Quinta conseguenza del governare per  decreto legge: giacciono in Parlamento 2.350 proposte di legge di deputati e senatori, che attendono il loro turno per essere esaminate.
 

Sesto: la fretta che spinge ad adottare decreti legge è poi seguita spesso da stasi attuative, perché anche i decreti legge hanno bisogno di decreti attuativi (è stato valutato che più del 50 per cento degli atti con forza di legge rinvia a tali decreti). La normazione primaria dei 15 mesi del governo Meloni richiede 316 decreti attuativi, che divengono 500 se si aggiungono quelli dei tre governi precedenti che attendono ancora di essere emanati.
 

Infine, il fenomeno del governare per decreti legge, l’esondazione governativa, ha una componente che dipende dal Parlamento stesso, sia dalla sua incapacità di razionalizzare le sue procedure, sia dalla facilità di superare il dettato della Corte costituzionale circa l’omogeneità dei provvedimenti, utilizzando i decreti legge come norme “omnibus”.

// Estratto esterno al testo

/-- Whether a received packet can be processed now: a first packet once every earlier packet has arrived and been taken, a later one
once its operation has been admitted or refused. -/
def State.canProcess (s : State) (i opcode : Nat) (p : CergaPacket) : Bool :=
  let x := s.stream i
  if p.offset = 0 then
    !seqBelow x.cum p.seq && s.cerga.held.all (fun h => !(h.packet.queue % 2 ^ 22 == i && seqBelow h.packet.seq p.seq
      && h.packet.offset == 0))
  else
    let f := CergaPacket.first p
    Stream.received x f && !s.heldSeq i f && !s.eng.waiting.any (fun w => w.req.src == .cerga i p.epoch && w.req.seq == f) && opcode == 2

/-- Enters bytes that have arrived of an admitted write at an offset; the assembly timer starts again until all of it is there (R99, R109,
R132). -/
def State.enterPiece (s : State) (o : Op) (off : Nat) (d : List Byte) : State :=
  let held := insertPiece off d o.held
  let whole := decide (o.req.len ≤ reach (o.placed ++ held.map (fun x => (x.1, x.2.length))) (o.placed.length + held.length + 1) 0)
  let time := s.now + s.assemblyTime o.req.src
  (s.updOp o.id (fun o => { o with held, arrived := o.arrived || whole, placedEnd := if o.arrived || whole then none else some time })).advanceAll

/-- Places a later packet of a WRITE, or discards it where its operation has ended. -/
def State.placePacket (s : State) (i : Nat) (p : CergaPacket) : State :=
  match s.writeOp i p.epoch (CergaPacket.first p) with
  | none => s.chargeIngress i s.meter.current.id p.frame
  | some o =>
    let s := s.chargeIngress i o.window p.frame
    if o.status.isSome || o.responded || o.req.len < p.offset + p.data.length then s else s.enterPiece o p.offset p.data

/-- Processes a packet that can be processed. -/
def State.processPacket (s : State) (i opcode : Nat) (p : CergaPacket) : State :=
  if p.offset = 0 then s.submit (s.cergaRequest i opcode p false) else s.placePacket i p

/-- Bytes of an engine's reorder store in use: a held packet counts with its frame (assumption log 61). -/
def State.reorderBytes (s : State) (e : Nat) : Nat :=
  ((s.cerga.held.filter (fun h => engineOf (h.packet.queue % 2 ^ 22) == e)).map (·.packet.frame)).sum

/-! ### Duplicates (R100) -/

/-- Whether the operation that begins at a sequence still runs, or waits to. -/
def State.stillRuns (s : State) (i epoch q : Nat) : Bool :=
  s.eng.ops.any (fun o => o.req.src == .cerga i epoch && o.req.seq == q && !o.responded)
    || s.eng.waiting.any (fun w => w.req.src == .cerga i epoch && w.req.seq == q) || s.heldSeq i q
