-- ==== Sys2Proof/Machine/Mailbox.lean ====
section
/-! DEFINITION. The mailbox of the management port (R414, R415, R429, Table 19-4). -/

namespace Sys2Proof.Machine

open Sys2Proof

/-- Puts a response into the output FIFO: the header, STATUS, and the words after it. The controller has read the response
before it (assumption log 24). -/
def State.reply (s : State) (op seq status : Nat) (ws : List Nat) : State :=
  { s with keeper.fifoOut := ((op + 0x80) * 2 ^ 24 + (ws.length + 1) * 2 ^ 16 + seq % 2 ^ 16) :: status :: ws }

/-- The blocks that the mailbox reaches: PACE, LIFE and KEEPER_WIN. -/
def mboxReaches (off : Nat) : Bool :=
  off % 4 == 0 && (decide (0x80000 ≤ off ∧ off < 0x90000) || decide (0x180000 ≤ off ∧ off < 0x1A0000))

/-- MBOX_READ of one register (R414). -/
def execMboxRead (seq off : Nat) (s : State) : Host.Outcome State Fault Refusal :=
  .next <|
    if !s.keeperRuns then s
    else if mboxReaches off then
      let (v, s) := s.readPath .mgmt off
      s.reply 1 seq 0 [v]
    else s.reply 1 seq 2 []

/-- MBOX_WRITE of one register (R414). -/
def execMboxWrite (seq off v : Nat) (s : State) : Host.Outcome State Fault Refusal :=
  .next <|
    if !s.keeperRuns then s
    else if mboxReaches off then (s.writePath .mgmt off v).reply 2 seq 0 []
    else s.reply 2 seq 2 []

/-- WAKE: a full start from P3 KEEP, OFF or LOCKOUT; BUSY while shut-down runs, and then acted on at OFF (R416); DENIED in RETIRED. In keeper-ROM recovery it
repeats the firmware check (R414, R443). -/
def execWake (seq : Nat) (imageOk : Bool) (s : State) : Host.Outcome State Fault Refusal :=
  .next <|
    if !s.keeperRuns then s
    else if s.rd R.LIFE_STATE_LIFECYCLE = 4 then s.reply 3 seq 4 []
    else if s.rd R.KEEPER_STATUS_SEQ_STATE = 4 then (s.reply 3 seq 3 []).wake
    else
      let s := if s.keeper.flash.romRecovery && imageOk then { s with keeper.flash.romRecovery := false } else s
      (s.reply 3 seq 0 []).wake

/-- STATUS: KEEPER_STATUS, KEEPER_FEED_STATUS and LIFE_STATE (Table 19-4). -/
def execMboxStatus (seq : Nat) (s : State) : Host.Outcome State Fault Refusal :=
  .next <|
    if s.keeperRuns then s.reply 4 seq 0 [s.readWord 0x190004, s.readWord 0x19000C, s.readWord 0x180000] else s

/-- EVENT_READ: up to 3 records from SEQ upward, in ascending order, stopping at the head (R429). -/
def execEventRead (seq start count : Nat) (s : State) : Host.Outcome State Fault Refusal :=
  .next <|
    if s.keeperRuns then
      let rs := (rangeFrom 0 (clampTo 1 3 count)).filterMap (fun i =>
        s.keeper.flash.log.find? (fun r => r.seq == (start + i) % 2 ^ 32))
      s.reply 5 seq 0 ((rs.map (fun r => wordsOf r.bytes 16)).flatten)
    else s

/-- AUTH_CHUNK: words of an authorisation blob into the staging buffer (R415). -/
def execAuthChunk (seq off : Nat) (words : List Nat) (s : State) : Host.Outcome State Fault Refusal :=
  .next <|
    if !s.keeperRuns then s
    else
      let past := off + 4 * words.length
      let tail := words.getD ((7512 - off) / 4) 0
      if off % 4 ≠ 0 ∨ 7516 < past ∨ 60 < words.length ∨ (past = 7516 ∧ 2 ^ 24 ≤ tail % 2 ^ 32) then s.reply 6 seq 2 []
      else
        let old := if off = 0 then [] else s.keeper.staging
        let bytes := ((words.map (leBytes 4)).flatten).take (7515 - off)
        { s with keeper.staging := Mem.writeN old off bytes }.reply 6 seq 0 []

/-- The blob in the staging buffer (Table 18-4). -/
def stagedBlob (m : Mem) (signed : Bool) : AuthBlob :=
  { kind := leNat (Mem.readN m 2 1), target := leNat (Mem.readN m 3 1), signer := leNat (Mem.readN m 4 1)
    deviceId := leNat (Mem.readN m 8 8), nonce := leNat (Mem.readN m 16 16), notAfter := leNat (Mem.readN m 32 8)
    ownerDigest := leNat (Mem.readN m 40 48)
    keysDigest := sha384 (Mem.readN m 96 2696), signed, host := 0 }

/-- LIFECYCLE_SUBMIT: verifies the first AUTH_LEN bytes of the staging buffer and requests the change; the buffer is cleared
after it (R414, R415). `signed` says whether both signatures verify. -/
def execLifecycleSubmit (seq kind target len : Nat) (signed : Bool) (s : State) : Host.Outcome State Fault Refusal :=
  .next <|
    if !s.keeperRuns then s
    else
      let b := stagedBlob s.keeper.staging signed
      let (reason, s) := s.requestChange (kind == 1) target len b none
      { s with keeper.staging := [] }.reply 7 seq 0 [reason]

end Sys2Proof.Machine
end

Che cosa resta del Parlamento?

Il Parlamento italiano ha dovuto accettare di recente la riduzione dei suoi componenti. Ha rinunciato da tempo a svolgere l’attività di controllo dell’esecutivo: lo dimostra la disattenzione per le relazioni della Corte dei conti e per quelle dello stesso Ufficio parlamentare di bilancio. Sta rinunciando all’iniziativa legislativa,  sia pur conservando il controllo dei decreti legge in sede di conversione. Ad esso spetta ancora il potere di scegliere il governo e di registrarne le crisi (un potere quest’ultimo che è stato di recente anche meglio esercitato), ma su questo l’affermazione del premierato potrebbe incidere pesantemente. Sta mostrando maggiore attenzione alla politica estera, a quella europea e alle loro implicazioni su quella nazionale, come è dimostrato dai modi in cui interviene pronunciandosi sulle guerre in corso e sulla gestione del piano nazionale di ripresa e di resilienza.
 

Mostra maggiore attivismo nei suoi organi decentrati, le commissioni, dove vengono udite le varie voci del Paese. Resta al Parlamento il compito di assicurare un “forum” di discussione, nel quale possa svolgersi la funzione che Bagehot chiamava “theatrical”. Ma anche questa, che si è accentuata di recente con il ricorso al “question time”, perde il significato originario con la trasmissione televisiva dei dibattiti parlamentari. C’è da chiedersi come possano reagire parlamentari sempre più frustrati a questo progressivo svuotamento di poteri.